Meta's head of AI research Yann LeCun is pushing back against recent AGI hype, arguing that human-like artificial intelligence isn't coming anytime soon. According to LeCun, the path to true AI doesn't lie in large language models alone, but requires a combination of sensory learning, emotions, and the ability to model and reason about the world.
Speaking at a Johns Hopkins Bloomberg Center panel, LeCun explained that while general AI (AGI) isn't centuries or even decades away, we're still several years from achieving it.
His comments come as some in the AI community suggest OpenAI's latest o3 model might qualify as a baby AGI, pointing to its impressive performance on math and programming tests and its potential to scale even further.

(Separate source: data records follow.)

-- ==== Sys2Proof/Machine/Registers.lean ====
section
/-! DEFINITION. The register map (R44, R45) and the host's whole-register accesses (R62). -/

namespace Sys2Proof.Machine

/-- The registers of R44 and, per context, of R45. -/
inductive Reg where
  | cmd | status | result | arg | plen
  | cfgTsSec | cfgTsUsec | cfgDelayUs | clkUs | delayUs | outLen | recCount
  | seed (k : StreamIdx)
  | gen (k : StreamIdx)
  | cfgCtrl | cfgMtu | cfgPorts | cfgSrcSeq | cfgDstSeq | cfgSrcMac | cfgDstMac | cfgSrcAddr | cfgDstAddr
  | cfgVlan (i : Fin 15)
  | ctxCtrl (c : CtxIdx)
  | ctxMtu (c : CtxIdx)
  | ctxPorts (c : CtxIdx)
  | ctxCliSeq (c : CtxIdx)
  | ctxSrvSeq (c : CtxIdx)
  | ctxCliMac (c : CtxIdx)
  | ctxSrvMac (c : CtxIdx)
  | ctxCliAddr (c : CtxIdx)
  | ctxSrvAddr (c : CtxIdx)
  | ctxVlan (c : CtxIdx) (i : Fin 15)
  deriving DecidableEq, Repr

/-- Access kinds of R44. -/
inductive Access where
  | rw
  | ro
  | wo
  deriving DecidableEq, Repr

/-- The base `B = 0x800 + 0x80·c` of context block `c` (R45). -/
def ctxBase (c : CtxIdx) : Nat := 0x800 + 0x80 * c.val

/-- A register's byte address (R44, R45). -/
def Reg.addr : Reg → Nat
  | .cmd => 0x000
  | .status => 0x004
  | .result => 0x008
  | .arg => 0x010
  | .plen => 0x018
  | .cfgTsSec => 0x020
  | .cfgTsUsec => 0x024
  | .cfgDelayUs => 0x028
  | .clkUs => 0x030
  | .delayUs => 0x038
  | .outLen => 0x040
  | .recCount => 0x048
  | .seed k => 0x080 + 8 * k.val
  | .gen k => 0x0C0 + 8 * k.val
  | .cfgCtrl => 0x100
  | .cfgMtu => 0x104
  | .cfgPorts => 0x108
  | .cfgSrcSeq => 0x110
  | .cfgDstSeq => 0x114
  | .cfgSrcMac => 0x118
  | .cfgDstMac => 0x120
  | .cfgSrcAddr => 0x128
  | .cfgDstAddr => 0x138
  | .cfgVlan i => 0x150 + 4 * i.val
  | .ctxCtrl c => ctxBase c
  | .ctxMtu c => ctxBase c + 0x04
  | .ctxPorts c => ctxBase c + 0x08
  | .ctxCliSeq c => ctxBase c + 0x10
  | .ctxSrvSeq c => ctxBase c + 0x14
  | .ctxCliMac c => ctxBase c + 0x18
  | .ctxSrvMac c => ctxBase c + 0x20
  | .ctxCliAddr c => ctxBase c + 0x28
  | .ctxSrvAddr c => ctxBase c + 0x38
  | .ctxVlan c i => ctxBase c + 0x50 + 4 * i.val

/-- A register's width in bytes (R44, R45). -/
def Reg.bytes : Reg → Nat
  | .cmd => 4
  | .status => 4
  | .result => 8
  | .arg => 8
  | .plen => 4
  | .cfgTsSec => 4
  | .cfgTsUsec => 4
  | .cfgDelayUs => 8
  | .clkUs => 8
  | .delayUs => 8
  | .outLen => 8
  | .recCount => 8
  | .seed _ => 8
  | .gen _ => 8
  | .cfgCtrl => 4
  | .cfgMtu => 4
  | .cfgPorts => 4
  | .cfgSrcSeq => 4
  | .cfgDstSeq => 4
  | .cfgSrcMac => 8
  | .cfgDstMac => 8
  | .cfgSrcAddr => 16
  | .cfgDstAddr => 16
  | .cfgVlan _ => 4
  | .ctxCtrl _ => 4
  | .ctxMtu _ => 4
  | .ctxPorts _ => 4
  | .ctxCliSeq _ => 4
  | .ctxSrvSeq _ => 4
  | .ctxCliMac _ => 8
  | .ctxSrvMac _ => 8
  | .ctxCliAddr _ => 16
  | .ctxSrvAddr _ => 16
  | .ctxVlan _ _ => 4

/-- A register's access kind (R44; every register of a context block is RO, R45). -/
def Reg.access : Reg → Access
  | .cmd => .wo
  | .status => .ro
  | .result => .ro
  | .arg => .rw
  | .plen => .rw
  | .cfgTsSec => .rw
  | .cfgTsUsec => .rw
  | .cfgDelayUs => .rw
  | .clkUs => .ro
  | .delayUs => .ro
  | .outLen => .ro
  | .recCount => .ro
  | .seed _ => .rw
  | .gen _ => .ro
  | .cfgCtrl => .rw
  | .cfgMtu => .rw
  | .cfgPorts => .rw
  | .cfgSrcSeq => .rw
  | .cfgDstSeq => .rw
  | .cfgSrcMac => .rw
  | .cfgDstMac => .rw
  | .cfgSrcAddr => .rw
  | .cfgDstAddr => .rw
  | .cfgVlan _ => .rw
  | .ctxCtrl _ => .ro
  | .ctxMtu _ => .ro
  | .ctxPorts _ => .ro
  | .ctxCliSeq _ => .ro
  | .ctxSrvSeq _ => .ro
  | .ctxCliMac _ => .ro
  | .ctxSrvMac _ => .ro
  | .ctxCliAddr _ => .ro
  | .ctxSrvAddr _ => .ro
  | .ctxVlan _ _ => .ro

/-- The registers of one context block but its tag registers (R45). -/
def ctxRegs (c : CtxIdx) : List Reg :=
  [.ctxCtrl c, .ctxMtu c, .ctxPorts c, .ctxCliSeq c, .ctxSrvSeq c, .ctxCliMac c, .ctxSrvMac c, .ctxCliAddr c,
    .ctxSrvAddr c]

/-- R44's registers from `CMD` to `REC_COUNT`. -/
def sessionRegs : List Reg :=
  [.cmd, .status, .result, .arg, .plen, .cfgTsSec, .cfgTsUsec, .cfgDelayUs, .clkUs, .delayUs, .outLen, .recCount]

/-- R44's registers from `CFG_CTRL` to `CFG_DST_ADDR`. -/
def configRegs : List Reg :=
  [.cfgCtrl, .cfgMtu, .cfgPorts, .cfgSrcSeq, .cfgDstSeq, .cfgSrcMac, .cfgDstMac, .cfgSrcAddr, .cfgDstAddr]

/-- The registers an FSB with parameters `p` maps (R44, R45), a context block's tag registers after every block's other
registers. DESIGN CHOICE (log entry 8): with `VLAN_MAX` above 12 the list keeps the tag registers that meet the next
block, and those of context 15 that R45 puts at 0x1000 and above, past the 12-bit space. -/
def mappedRegs (p : Params) : List Reg :=
  let streams : List StreamIdx := List.finRange 8
  let slots : List (Fin 15) := (List.finRange 15).filter fun i => decide (i.val < p.vlanMax)
  let blocks : List CtxIdx := (List.finRange 16).filter fun c => decide (c.val < p.nctx)
  let tagRegs (c : CtxIdx) : List Reg := slots.map (Reg.ctxVlan c)
  [sessionRegs, streams.map Reg.seed, streams.map Reg.gen, configRegs, slots.map Reg.cfgVlan, blocks.flatMap ctxRegs,
    blocks.flatMap tagRegs].flatten

/-- `transport` as its bit (R26). -/
def transportBit : Transport → BitVec 1
  | .tcp => 0#1
  | .udp => 1#1

/-- `ipver` as its two bits (R26). -/
def ipverBits : IpVer → BitVec 2
  | .v4 => 0#2
  | .v6 => 1#2

/-- `lstate` as its three bits (R27). -/
def lstateBits : LState → BitVec 3
  | .init => 0#3
  | .handshaking => 1#3
  | .established => 2#3
  | .closing => 3#3
  | .reset => 4#3
  | .closed => 5#3

/-- `CTX_CTRL` (R45). -/
def ctxCtrlWord (x : Context) : Word :=
  0#21 ++ lstateBits x.lstate ++ x.vlanCnt ++ 0#1 ++ ipverBits x.ipver ++ transportBit x.transport

/-- A register's whole value, zero-extended (R62): reads of `CMD` return 0 (R33). -/
def Reg.read (r : Reg) (s : State) : BitVec 128 :=
  match r with
  | .cmd => 0#128
  | .status => s.status.setWidth 128
  | .result => s.result.setWidth 128
  | .arg => s.arg.setWidth 128
  | .plen => s.plen.setWidth 128
  | .cfgTsSec => s.cfgTsSec.setWidth 128
  | .cfgTsUsec => s.cfgTsUsec.setWidth 128
  | .cfgDelayUs => s.cfgDelayUs.setWidth 128
  | .clkUs => s.clkUs.setWidth 128
  | .delayUs => s.delayUs.setWidth 128
  | .outLen => s.outLen.setWidth 128
  | .recCount => s.recCount.setWidth 128
  | .seed k => (s.seed.get k).setWidth 128
  | .gen k => (s.gen.get k).setWidth 128
  | .cfgCtrl => s.cfgCtrl.setWidth 128
  | .cfgMtu => s.cfgMtu.setWidth 128
  | .cfgPorts => s.cfgPorts.setWidth 128
  | .cfgSrcSeq => s.cfgSrcSeq.setWidth 128
  | .cfgDstSeq => s.cfgDstSeq.setWidth 128
  | .cfgSrcMac => s.cfgSrcMac.setWidth 128
  | .cfgDstMac => s.cfgDstMac.setWidth 128
  | .cfgSrcAddr => s.cfgSrcAddr
  | .cfgDstAddr => s.cfgDstAddr
  | .cfgVlan i => (s.cfgVlan.get i).setWidth 128
  | .ctxCtrl c => (ctxCtrlWord (s.ctx c)).setWidth 128
  | .ctxMtu c => (s.ctx c).mtu.setWidth 128
  | .ctxPorts c => ((s.ctx c).server.port ++ (s.ctx c).client.port).setWidth 128
  | .ctxCliSeq c => (s.ctx c).client.seq.setWidth 128
  | .ctxSrvSeq c => (s.ctx c).server.seq.setWidth 128
  | .ctxCliMac c => (s.ctx c).client.mac.setWidth 128
  | .ctxSrvMac c => (s.ctx c).server.mac.setWidth 128
  | .ctxCliAddr c => (s.ctx c).client.addr
  | .ctxSrvAddr c => (s.ctx c).server.addr
  | .ctxVlan c i => ((s.ctx c).vlan.get i).setWidth 128

/-- A host write of a register's whole value: a reserved bit is stored as written (R35), a write of an RO register is
ignored (R44). A write of `CMD` issues a command (R33) and is not made here. -/
def Reg.write (r : Reg) (v : BitVec 128) (s : State) : State :=
  match r with
  | .cmd => s
  | .status => s
  | .result => s
  | .arg => { s with arg := v.setWidth 64 }
  | .plen => { s with plen := v.setWidth 32 }
  | .cfgTsSec => { s with cfgTsSec := v.setWidth 32 }
  | .cfgTsUsec => { s with cfgTsUsec := v.setWidth 32 }
  | .cfgDelayUs => { s with cfgDelayUs := v.setWidth 64 }
  | .clkUs => s
  | .delayUs => s
  | .outLen => s
  | .recCount => s
  | .seed k => { s with seed := s.seed.set k.val (v.setWidth 64) k.isLt }
  | .gen _ => s
  | .cfgCtrl => { s with cfgCtrl := v.setWidth 32 }
  | .cfgMtu => { s with cfgMtu := v.setWidth 32 }
  | .cfgPorts => { s with cfgPorts := v.setWidth 32 }
  | .cfgSrcSeq => { s with cfgSrcSeq := v.setWidth 32 }
  | .cfgDstSeq => { s with cfgDstSeq := v.setWidth 32 }
  | .cfgSrcMac => { s with cfgSrcMac := v.setWidth 64 }
  | .cfgDstMac => { s with cfgDstMac := v.setWidth 64 }
  | .cfgSrcAddr => { s with cfgSrcAddr := v }
  | .cfgDstAddr => { s with cfgDstAddr := v }
  | .cfgVlan i => { s with cfgVlan := s.cfgVlan.set i.val (v.setWidth 32) i.isLt }
  | .ctxCtrl _ => s
  | .ctxMtu _ => s
  | .ctxPorts _ => s
  | .ctxCliSeq _ => s
  | .ctxSrvSeq _ => s
  | .ctxCliMac _ => s
  | .ctxSrvMac _ => s
  | .ctxCliAddr _ => s
  | .ctxSrvAddr _ => s
  | .ctxVlan _ _ => s

/-- What a host access of `n` bytes at an address reaches. -/
inductive RegAccess where
  /-- A register, whole. -/
  | whole (r : Reg)
  /-- Only bytes that belong to no register: "every other address is unmapped" (R44). -/
  | unmapped
  /-- Part of a register, or bytes of several, or no byte: not an access the block has (R62). -/
  | partialReg
  /-- A byte past the register space (R60). -/
  | outside
  deriving DecidableEq, Repr

/-- Whether `n` bytes at `a` reach a byte of the register. -/
def Reg.overlaps (r : Reg) (a n : Nat) : Bool := decide (a < r.addr + r.bytes) && decide (r.addr < a + n)

/-- The access a host makes with `n` bytes at `addr` (R60, R62; log entry 6). DESIGN CHOICE (log entry 8): where two
registers stand at one address the first of `mappedRegs` is reached, and a register at 0x1000 or above is reached by no
access. -/
def regAccess (p : Params) (addr : BitVec 12) (n : Nat) : RegAccess :=
  let a := addr.toNat
  if 0x1000 < a + n then .outside
  else
    match (mappedRegs p).find? fun r => r.addr == a && r.bytes == n with
    | some r => .whole r
    | none => if n == 0 || (mappedRegs p).any fun r => r.overlaps a n then .partialReg else .unmapped

end Sys2Proof.Machine
end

The conversation is particularly tricky because experts can't agree on what AGI actually means. Some define it as human-like, flexible intelligence, while companies like OpenAI consider it the point where AI can handle most human jobs.

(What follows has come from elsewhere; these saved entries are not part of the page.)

/-- R125 and R126: the fields of the new context, each given or drawn: the two fields of one class share a stream, a
given field consumes no draw, and the client's field is drawn before the server's. -/
def Obligations.NewContextFieldsGivenOrDrawn : Prop :=
  ∀ s : State,
    let k := s.cfgCtrl
    let n := (newContext s).1
    let nx := lcgNext s.params
    let g := fun j : StreamIdx => s.gen.get j
    let after := fun (given : Bool) (v : Dword) => if given then v else nx v
    n.transport = (if k.getLsbD 0 then .udp else .tcp) ∧
    (s.addressesOk → n.ipver = (if k.getLsbD 1 then .v6 else .v4)) ∧
    n.mtu = s.cfgMtu.extractLsb' 0 16 ∧ n.vlanCnt = k.extractLsb' 4 4 ∧
    (∀ i : Fin 15, n.vlan.get i =
      if i.val < (k.extractLsb' 4 4).toNat then (s.cfgVlan.get i).extractLsb' 0 16 else 0#16) ∧
    n.client.mac = (if k.getLsbD 8 then s.cfgSrcMac.extractLsb' 0 48 else (nx (g 0)).extractLsb' 16 48) ∧
    n.server.mac = (if k.getLsbD 9 then s.cfgDstMac.extractLsb' 0 48
      else (nx (after (k.getLsbD 8) (g 0))).extractLsb' 16 48) ∧
    (n.ipver = .v4 →
      n.client.addr = (if k.getLsbD 10 then s.cfgSrcAddr.extractLsb' 0 32 else (nx (g 1)).extractLsb' 32 32).setWidth 128 ∧
      n.server.addr = (if k.getLsbD 11 then s.cfgDstAddr.extractLsb' 0 32
        else (nx (after (k.getLsbD 10) (g 1))).extractLsb' 32 32).setWidth 128) ∧
    (n.ipver = .v6 →
      n.client.addr = (if k.getLsbD 10 then s.cfgSrcAddr else nx (g 1) ++ nx (nx (g 1))) ∧
      n.server.addr = (if k.getLsbD 11 then s.cfgDstAddr
        else nx (if k.getLsbD 10 then g 1 else nx (nx (g 1))) ++ nx (nx (if k.getLsbD 10 then g 1 else nx (nx (g 1)))))) ∧
    n.client.port = (if k.getLsbD 12 then s.cfgPorts.extractLsb' 0 16 else (nx (g 2)).extractLsb' 48 16) ∧
    n.server.port = (if k.getLsbD 13 then s.cfgPorts.extractLsb' 16 16
      else (nx (after (k.getLsbD 12) (g 2))).extractLsb' 48 16) ∧
    n.client.seq = (if k.getLsbD 14 then s.cfgSrcSeq else (nx (g 3)).extractLsb' 32 32) ∧
    n.server.seq = (if k.getLsbD 15 then s.cfgDstSeq else (nx (after (k.getLsbD 14) (g 3))).extractLsb' 32 32) ∧
    (∀ j : StreamIdx, 4 ≤ j.val → (newContext s).2.gen.get j = g j) ∧
    (n.ipver = .v4 → (newContext s).2.gen.get 1 = after (k.getLsbD 11) (after (k.getLsbD 10) (g 1))) ∧
    (n.ipver = .v6 → (newContext s).2.gen.get 1 =
      if k.getLsbD 11 then (if k.getLsbD 10 then g 1 else nx (nx (g 1)))
      else nx (nx (if k.getLsbD 10 then g 1 else nx (nx (g 1))))) ∧
    (newContext s).2.gen.get 0 = after (k.getLsbD 9) (after (k.getLsbD 8) (g 0)) ∧
    (newContext s).2.gen.get 2 = after (k.getLsbD 13) (after (k.getLsbD 12) (g 2)) ∧
    (newContext s).2.gen.get 3 = after (k.getLsbD 15) (after (k.getLsbD 14) (g 3)) ∧
    (newContext s).2 = { s with gen := (newContext s).2.gen }

/-- R127 and R120: what CREATE reports on a context in use, on a configuration value outside the closed set, on a bad
address when the options are good, and on an MTU below the overhead; each writes STATUS only. -/
def Obligations.CreateFaultsInOrder : Prop :=
  ∀ (c : CtxIdx) (s : State), c.val < s.params.nctx →
    ((s.ctx c).lstate ≠ .init → (s.ctx c).lstate ≠ .closed →
      exec (.create c) s = .next { s with status := statusFault 0x10#8 .badState }) ∧
    (((s.ctx c).lstate = .init ∨ (s.ctx c).lstate = .closed) →
      (¬ s.optionsOk → exec (.create c) s = .next { s with status := statusFault 0x10#8 .optionInvalid }) ∧
      (s.optionsOk → ¬ s.addressesOk →
        exec (.create c) s = .next { s with status := statusFault 0x10#8 .addressFormat }) ∧
      (s.optionsOk → s.addressesOk → s.cfgCtrl.getLsbD 0 = false →
        (newContext s).1.mtu.toNat < (newContext s).1.overhead →
        exec (.create c) s = .next { s with status := statusFault 0x10#8 .segImpossible }))

/-- CLOSE of an established TCP context completes where its MTU carries an empty frame, with room in the
output stream, and emits R134's FIN, FIN, ACK (derived by the spec). The flag byte's
offset in a frame is the spec's general knowledge (its G4; log entry 17). -/
def Obligations.CloseTcpEmitsTheTeardown : Prop :=
  ∀ (c : CtxIdx) (s : State), c.val < s.params.nctx → (s.ctx c).lstate = .established →
    (s.ctx c).transport = .tcp → (s.ctx c).overhead ≤ (s.ctx c).mtu.toNat →
    s.room (3 * (16 + (s.ctx c).overhead)) →
    ∃ t f1 f2 f3, exec (.close c) s = .next t ∧
      let n := s.ctx c
      let x := n.client.seq
      let y := n.server.seq
      framesOf (t.out.drop s.out.length) = some [f1, f2, f3] ∧ s.out <+: t.out ∧
      f1.length = n.overhead ∧ f2.length = n.overhead ∧ f3.length = n.overhead ∧
      n.frameFlags f1 = 0x11 ∧ n.frameSeq f1 = x.toNat ∧ n.frameAck f1 = y.toNat ∧
      n.frameFlags f2 = 0x11 ∧ n.frameSeq f2 = y.toNat ∧ n.frameAck f2 = (x + 1#32).toNat ∧
      n.frameFlags f3 = 0x10 ∧ n.frameSeq f3 = (x + 1#32).toNat ∧ n.frameAck f3 = (y + 1#32).toNat ∧
      t.ctx c = { n with
        lstate := .closed, client := { n.client with seq := x + 1#32 }, server := { n.server with seq := y + 1#32 } } ∧
      (∀ d, d ≠ c → t.ctx d = s.ctx d) ∧
      t.status = statusOk s.status 0x13#8 ∧ t.recCount = s.recCount + 3#64 ∧ t.clkUs = s.clkUs + 3#64 * s.delayUs ∧
      t.gen = gensAfterFrames s.params n s.gen 3 ∧
      t = { s with status := t.status, recCount := t.recCount, clkUs := t.clkUs, out := t.out, gen := t.gen,
                   ctxs := t.ctxs }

Like many these days, LeCun believes that large language models (LLMs) are hitting a wall because AI labs are running out of natural text data to train them on - a position he's held for years.
LeCun notes that even strong advocates of the text-to-AGI approach are changing their minds, pointing to OpenAI's former chief researcher Ilya Sutskever, who once championed scaling up text models as the path to general AI but has apparently shifted his position. "Ilya was famously a believer in that concept and now apparently not anymore," LeCun says.
The path to smarter AI
LeCun argues that human-like AI can't be achieved through text training alone - systems need to include sensory input. He points to the current lack of capable household robots as proof, suggesting the issue isn't the robotics but the AI's limited intelligence, something he aims to address with his research project V-JEPA.
To put things in perspective, LeCun explains that a four-year-old child processes about the same amount of visual information during 16,000 waking hours as the largest language models do with text. Meta is gathering video data that shows how objects and environments interact to address this issue for future AI systems.
LeCun also believes future AI systems will need emotions to set goals and understand consequences. According to LeCun, this emotional component isn't optional, but an "inseparable component of their design." It's a key part of Meta's AI vision for the "next few years," along with the ability to model the world, reason, and plan ahead, LeCun explains.
As for AI-generated misinformation, LeCun takes a less concerned stance. He argues that AI isn't enabling hate speech and disinformation but rather offers the best tools to counter them - as long as those fighting misinformation have access to more sophisticated AI systems than those creating it.
LeCun finds OpenAI's earlier warnings about GPT-2 particularly telling. When the company initially withheld the model over concerns about dangerous fake news, he considered their reaction "ridiculous" given the model's modest capabilities. He points out that similar but more powerful systems have been freely available for years now without causing the predicted problems.